Correcting a crooked horizon line is another common problem and Camera Raw makes it easy to make that kind of fix as well. So here I have my image. You can see there is a horizon line here that's not horizontal. It's actually crooked. So let's open up this image in Camera Raw. We'll click the Open in Camera Raw button to do so. Once this is in Raw, we actually have two different ways to correct this problem. One method is more of a free-form method and the other method is more precise. So I'm going to teach you the free-form method first and that involves using the Crop tool. I'm going to press the letter C to switch to the Crop tool, and I'm going to go ahead and drag out a Crop Box here, a vertical one by dragging down in a downward direction.

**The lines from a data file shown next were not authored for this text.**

theorem decodeVex3_eq_instr {m : Mode} {p : Seen} {rex : Option Rex} {bs r : List Byte} {i : Instr} :
    decodeVex3 m p rex bs = .instr i r ↔ p.badForVex rex = false ∧ ∃ v1 v2 tail reg rm,
      bs = v1 :: v2 :: 0xDB#8 :: tail ∧
      (m = .mode64 ∨ v1.extractLsb' 6 2 = 3#2 ∧ v1.getLsbD 5 = true ∧ v2.getLsbD 6 = true) ∧
      v1.extractLsb' 0 5 = 1#5 ∧ v2.extractLsb' 0 2 = 1#2 ∧
      takeModRM (addrSize m p.a67) tail = some (reg, rm, r) ∧
      i = vex3Instr (v2.getLsbD 2) (.ofBytes p v1 v2 reg rm) := by
  constructor
  · intro h
    rcases bs with _ | ⟨v1, bs⟩
    · cases h
    simp only [decodeVex3, ite_vex3Instr] at h
    split at h
    · cases h
    rename_i hmode
    split at h
    · exact absurd h udOnceFetched_ne_instr
    rename_i hbad
    split at h
    swap
    · cases h
    rename_i v2 op tail
    split at h
    · cases h
    rename_i hfixed
    obtain ⟨hmap, hpp, rfl⟩ : v1.extractLsb' 0 5 = 1#5 ∧ v2.extractLsb' 0 2 = 1#2 ∧ op = 0xDB#8 := by simpa using hfixed
    split at h
    · cases h
    rename_i hign
    split at h
    · cases h
    rename_i reg rm r' hmodrm
    cases h
    refine ⟨by simpa using hbad, v1, v2, tail, reg, rm, rfl, ?_, hmap, hpp, hmodrm, rfl⟩
    simp only [← Bool.not_eq_true] at hign
    tauto
  · rintro ⟨hbad, v1, v2, tail, reg, rm, rfl, hmode, hmap, hpp, hmodrm, rfl⟩
    have hmode' : ¬ (m ≠ .mode64 ∧ v1.extractLsb' 6 2 ≠ 3#2) := by tauto
    have hign : ¬ (m ≠ .mode64 ∧ (v1.getLsbD 5 = false ∨ v2.getLsbD 6 = false)) := by
      simp only [← Bool.not_eq_true]
      tauto
    simp only [decodeVex3, if_neg hmode', if_neg hign, ite_vex3Instr, hbad, hmap, hpp, hmodrm, Bool.false_eq_true,
      ne_eq, not_true_eq_false, or_self, if_false]
    rfl

theorem EvexOp.violation_ofBytes {p : Seen} {p0 p1 p2 : Byte} {reg : BitVec 3} {rm : Rm} :
    (EvexOp.ofBytes p p0 p1 p2 reg rm).violation = false ↔
      ¬ (p2.getLsbD 7 = true ∧ p2.extractLsb' 0 3 = 0#3) ∧ (p2.getLsbD 4 && !rm.isMem) = false := by
  simp [EvexOp.violation, EvexOp.ofBytes]

theorem decodeEvex_eq_instr {m : Mode} {p : Seen} {rex : Option Rex} {bs r : List Byte} {i : Instr} :
    decodeEvex m p rex bs = .instr i r ↔ p.badForVex rex = false ∧ ∃ p0 p1 p2 tail reg rm,
      bs = p0 :: p1 :: p2 :: 0xDB#8 :: tail ∧
      (m = .mode64 ∨ p0.extractLsb' 6 2 = 3#2 ∧ p0.getLsbD 5 = true ∧ p0.getLsbD 4 = true ∧ p2.getLsbD 3 = true ∧
        p1.getLsbD 6 = true) ∧
      p0.extractLsb' 0 4 = 1#4 ∧ p1.extractLsb' 0 3 = 5#3 ∧ p2.extractLsb' 5 2 ≠ 3#2 ∧
      takeModRM (addrSize m p.a67) tail = some (reg, rm, r) ∧
      (EvexOp.ofBytes p p0 p1 p2 reg rm).violation = false ∧
      i = evexInstr (if p1.getLsbD 7 then .e64 else .e32) (vecLenOf (p2.extractLsb' 5 2))
        (.ofBytes p p0 p1 p2 reg rm) := by
  constructor
  · intro h
    rcases bs with _ | ⟨p0, bs⟩
    · cases h
    simp only [decodeEvex] at h
    split at h
    · cases h
    rename_i hmode
    split at h
    · exact absurd h udOnceFetched_ne_instr
    rename_i hbad
    split at h
    swap
    · cases h
    rename_i p1 p2 op tail
    split at h
    · cases h
    rename_i hp03
    split at h
    · cases h
    rename_i hfixed
    obtain ⟨hmap, hpp, rfl⟩ : p0.extractLsb' 0 3 = 1#3 ∧ p1.extractLsb' 0 2 = 1#2 ∧ op = 0xDB#8 := by simpa using hfixed
    split at h
    · exact absurd h udOnceFetched_ne_instr
    rename_i hviol
    obtain ⟨hp12, hz⟩ := not_or.mp hviol
    split at h
    · exact absurd h udOnceFetched_ne_instr
    rename_i form hform
    obtain ⟨hll, rfl⟩ := evexForm_eq_some.mp hform
    split at h
    · cases h
    rename_i hign
    split at h
    · cases h
    rename_i reg rm r' hmodrm
    split at h
    · cases h
    rename_i hbc
    cases h
    refine ⟨by simpa using hbad, p0, p1, p2, tail, reg, rm, rfl, ?_, low4_eq_one.mpr ⟨by simpa using hp03, hmap⟩,
      low3_eq_five.mpr ⟨by simpa using hp12, hpp⟩, hll, hmodrm,
      EvexOp.violation_ofBytes.mpr ⟨hz, by simpa using hbc⟩, rfl⟩
    simp only [← Bool.not_eq_true] at hign
    tauto
  · rintro ⟨hbad, p0, p1, p2, tail, reg, rm, rfl, hmode, hlow, hlow1, hll, hmodrm, hviol, rfl⟩
    obtain ⟨hp03, hmap⟩ := low4_eq_one.mp hlow
    obtain ⟨hp12, hpp⟩ := low3_eq_five.mp hlow1
    obtain ⟨hz, hbc⟩ := EvexOp.violation_ofBytes.mp hviol
    have hform := evexForm_eq_some (w := p1.getLsbD 7).mpr ⟨hll, rfl⟩
    have hmode' : ¬ (m ≠ .mode64 ∧ p0.extractLsb' 6 2 ≠ 3#2) := by tauto
    have hign : ¬ (m ≠ .mode64 ∧ (p0.getLsbD 5 = false ∨ p0.getLsbD 4 = false ∨ p2.getLsbD 3 = false ∨
        p1.getLsbD 6 = false)) := by
      simp only [← Bool.not_eq_true]
      tauto
    simp only [decodeEvex, if_neg hmode', if_neg hign, if_neg hz, hbad, hp03, hmap, hpp, hp12, hform, hmodrm, hbc,
      Bool.false_eq_true, Bool.true_eq_false, ne_eq, not_true_eq_false, or_self, false_or, if_false]
    rfl
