-- ==== Sys2Proof/Machine/Flags.lean ====
section
/-! DEFINITION. Every condition and status computation of the spec: the opcode classes R79, the nine checks R120 to R128 in
the order R119, the status registers CR0 to CR2, the level outputs R240 and the back-pressure condition R68. -/

namespace Sys2Proof.Machine

/-! ## Opcode classes (30_encoding.md R79) -/

/-- Opcodes 8, 9, 10. -/
def isControl (op : BitVec 4) : Bool := op == 8 || op == 9 || op == 10
/-- Opcodes 1, 2. -/
def isData (op : BitVec 4) : Bool := op == 1 || op == 2
/-- Opcode 0. -/
def isCont (op : BitVec 4) : Bool := op == 0
/-- Opcodes 3 to 7 and 11 to 15. -/
def isReserved (op : BitVec 4) : Bool :=
  (decide (3 ≤ op.toNat) && decide (op.toNat ≤ 7)) || decide (11 ≤ op.toNat)

/-! ## The checks (42_header_decoder.md R120 to R128) -/

/-- Whether `MSG_LEN + PLEN` exceeds the limit (42_header_decoder.md R128); with `INF` it never does. -/
def tooBig (limit : Option Nat) (n : Nat) : Bool :=
  match limit with
  | none => false
  | some m => decide (m < n)

/-- The condition of each check, on the header registers, CR0, CR1, MSG_OPEN and MSG_LEN. -/
def checkFails (c : Cause) (s : State) : Bool :=
  match c with
  | .reservedOpcode => isReserved s.hOpcode
  | .fragmentedControl => isControl s.hOpcode && !s.hFin
  | .controlTooLong => isControl s.hOpcode && decide (125 < s.plen.toNat)
  | .maskMismatch => s.hMask != s.requireMasking
  | .unexpectedContinuation => isCont s.hOpcode && !s.msgOpen
  | .dataWhileOpen => isData s.hOpcode && s.msgOpen
  | .nonMinimalLength => s.strictLen && !minimalLength s.hLen7 s.plen
  | .invalidClose => s.hOpcode == 8 && s.plen == 1
  | .messageTooBig =>
    (isData s.hOpcode || isCont s.hOpcode) && tooBig s.params.maxMessageBytes (s.msgLen + s.plen.toNat)

/-- The checks in the order of R119. -/
def checkOrder : List Cause :=
  [.reservedOpcode, .fragmentedControl, .controlTooLong, .maskMismatch, .unexpectedContinuation, .dataWhileOpen,
    .nonMinimalLength, .invalidClose, .messageTooBig]

/-- `VALIDATE()`: the first check whose condition holds, none for a valid frame (42_header_decoder.md R119, R129). -/
def validate (s : State) : Option Cause := checkOrder.find? (fun c => checkFails c s)

/-! ## Status registers and outputs -/

/-- `CR0` (10_state.md R22): bit 0 REQUIRE_MASKING, bit 1 STRICT_LEN, bit 2 TX_MASKING, the rest read 0. -/
def cr0 (s : State) : BitVec 32 :=
  0#29 ++ BitVec.ofBool s.txMasking ++ BitVec.ofBool s.strictLen ++ BitVec.ofBool s.requireMasking

/-- `CR1` (10_state.md R23): MAX_MESSAGE_BYTES. -/
def cr1 (s : State) : Option Nat := s.params.maxMessageBytes

/-- `CR2` (10_state.md R35): bit 0 HALTED, bit 1 MSG_OPEN, bits 4:2 PHASE, bits 8:5 ERR_CAUSE, bits 15:9 read 0, bits 31:16
ERR_CODE. -/
def cr2 (s : State) : BitVec 32 :=
  s.errCode ++ 0#7 ++ s.errCause ++ s.phase.code ++ BitVec.ofBool s.msgOpen ++ BitVec.ofBool s.halted

/-- The value READ_STATUS(n) returns; none where there is no register (10_state.md R35). -/
def statusValue (n : Nat) (s : State) : Option StatusValue :=
  match n with
  | 0 => some (.word (cr0 s))
  | 1 => some (.limit (cr1 s))
  | 2 => some (.word (cr2 s))
  | _ => none

/-- The optional level output "EVT not empty" (60_exceptions.md R240). -/
def evtNotEmpty (s : State) : Bool := !s.evt.isEmpty

/-- The optional level output HALTED (60_exceptions.md R240). -/
def haltedOutput (s : State) : Bool := s.halted

/-- Whether the input port accepts a byte: EVT is not full, or the instance is halted (20_memory.md R68). -/
def portOpen (s : State) : Bool :=
  s.halted || (match s.params.evtDepth with
    | none => true
    | some d => decide (s.evt.length < d))

end Sys2Proof.Machine
end

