-- ==== Sys2Proof/Certificates/Slice0/Obligations.lean ====
section
/-! DEFINITION. The statements about WSFD: each formalises a numbered rule of spec/ or is derived from the sections its entry in
OBLIGATIONS.json names. The words they share come first. -/

namespace Sys2Proof.Claim

open Sys2Proof.Machine

/-- ShortestForm length encoding, read off 30_encoding.md R75. -/
def ShortestForm : LenField → Prop
  | .direct _ => True
  | .ext16 n => 126 ≤ n.toNat
  | .ext64 n => 65536 ≤ n.toNat

/-- A well-formed frame that reaches a running decoder with the right mask bit and, under STRICT_LEN, a minimal length:
checks 4 and 7 pass (42_header_decoder.md R123, R126). -/
structure Accepted (f : Frame) (s : State) : Prop where
  wf : f.wf = true
  running : s.halted = false
  mask : f.key.isSome = s.requireMasking
  minimal : s.strictLen = true → ShortestForm f.len

/-- A control frame that also passes checks 2 and 3 (42_header_decoder.md R121, R122). -/
structure AcceptedControl (f : Frame) (s : State) : Prop extends Accepted f s where
  fin : f.fin = true
  short : f.payload.length ≤ 125

/-- `n` more payload bytes keep the message within MAX_MESSAGE_BYTES: check 9 passes (42_header_decoder.md R128). -/
def Fits (s : State) (n : Nat) : Prop := ∀ m, s.params.maxMessageBytes = some m → s.msgLen + n ≤ m

/-- The error entry of 60_exceptions.md R230 was taken: exactly one Error record, the error registers, the halt, PHASE at
HDR0; the open message, both buffers, the payload counter, the configuration and the host's side are as before. -/
def StopsWithError (cause : BitVec 4) (code : BitVec 16) (reason : List Byte) (s : State) (r : Result) : Prop :=
  ∃ t, r = .next t ∧ t.evt = s.evt ++ [.error code cause reason] ∧ t.errCode = code ∧ t.errCause = cause ∧
    t.halted = true ∧ t.phase = .hdr0 ∧ SameConfig s t ∧ SameMessage s t ∧ t.msgBuf = s.msgBuf ∧
    t.ctrlBuf = s.ctrlBuf ∧ t.pcnt = s.pcnt ∧ SameHostSide s t

/-- No message is open and every reassembler register reads 0 (43_reassembler.md R143). -/
def MessageClosed (t : State) : Prop :=
  t.msgOpen = false ∧ t.msgOpcode = 0 ∧ t.msgRsv1 = false ∧ t.msgRsv2 = false ∧ t.msgRsv3 = false ∧ t.msgLen = 0

/-- The open-message registers hold these values (43_reassembler.md R141). -/
def MessageOpenAs (op : BitVec 4) (r1 r2 r3 : Bool) (t : State) : Prop :=
  t.msgOpen = true ∧ t.msgOpcode = op ∧ t.msgRsv1 = r1 ∧ t.msgRsv2 = r2 ∧ t.msgRsv3 = r3

/-- An event sequence grew by at most one record at its tail (20_memory.md R68). -/
def AtMostOneMore (old new : List Event) : Prop := ∃ more : List Event, new = old ++ more ∧ more.length ≤ 1

/-- The row of 30_encoding.md R78 by its opcode value. -/
def rowOf (n : Nat) (f : Frame) : Instr :=
  match n with
  | 0 => .cont f
  | 1 => .text f
  | 2 => .binary f
  | 3 => .op3 f
  | 4 => .op4 f
  | 5 => .op5 f
  | 6 => .op6 f
  | 7 => .op7 f
  | 8 => .close f
  | 9 => .ping f
  | 10 => .pong f
  | 11 => .op11 f
  | 12 => .op12 f
  | 13 => .op13 f
  | 14 => .op14 f
  | _ => .op15 f

/-- The ten frames with a reserved opcode (30_encoding.md R80). -/
def reservedFrames (f : Frame) : List Instr :=
  [.op3 f, .op4 f, .op5 f, .op6 f, .op7 f, .op11 f, .op12 f, .op13 f, .op14 f, .op15 f]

Now in this particular crop, I actually want to include the sand and the horizon line as part of the composition. So that actually makes it kind of easy to do this. If I put my mouse outside of the Crop bounding box, you'll see that cursor changes to a Rotate icon, and I can just simply click-and-drag and rotate the box to kind of match visually the horizon line there, just kind of make these two edges perpendicular with each other. Then when I press Return or Enter, you'll see it does the crop and rotate in one fluid step there. So not bad.
It's not necessarily guaranteed to be straight, but pretty close. Now I want to undo this to get back to the original image so I can show you the more precise method. Now Photoshop and Camera Raw are very similar in their undo mentality here. If I do Command+Z or Ctrl+Z it only undoes the last thing you did. So it's a toggle, Command+Z, Command+Z, Ctrl+Z, Ctrl+Z, to go back and forth between the previous and last step there. So how do I get back to multiple undos basically? Camera Raw does support multiple undo.
It's Command+Option+Z on the Mac, or Ctrl+Alt+Z on Windows, and this is one of those things where you actually have to memorize the keyboard shortcuts because there's no menu commands for Camera Raw. It's all self-enclosed in this dialog box here. So Command+Option+Z undoes more than one time. So instead of using the Crop tool, let's use the Straighten tool. There's a dedicated tool for this task. It's to the right of the Crop tool. It's called the Straighten tool. I can press the letter A to switch to that tool as well. Here instead of dragging out a Crop Bounding box first, what you're going to do is you're going to drag a line across something in the image that you know you want to be straightened.
Now the tool cursor isn't all that helpful because you're not really sure what to line that up with. So here's a little bonus tip for you, if you hit the Caps Lock key on your keyboard. It's a little dedicated button on your keyboard called the Caps Lock button. That changes your tool icon into a precise cursor; this little crosshair. That just makes it easy to line up where you want to start dragging. So I'm going to click and drag through the horizon line to the other side, and then when I let go, Camera Raw creates a bounding box with the correct rotation already.
What it does by default is it's making the bounding box as large as possible, to contain as much of the image as possible when you do the Crop and Rotate. So I'll go ahead and hit the Return key, and there you have it. You get a straightened and cropped image all in one step.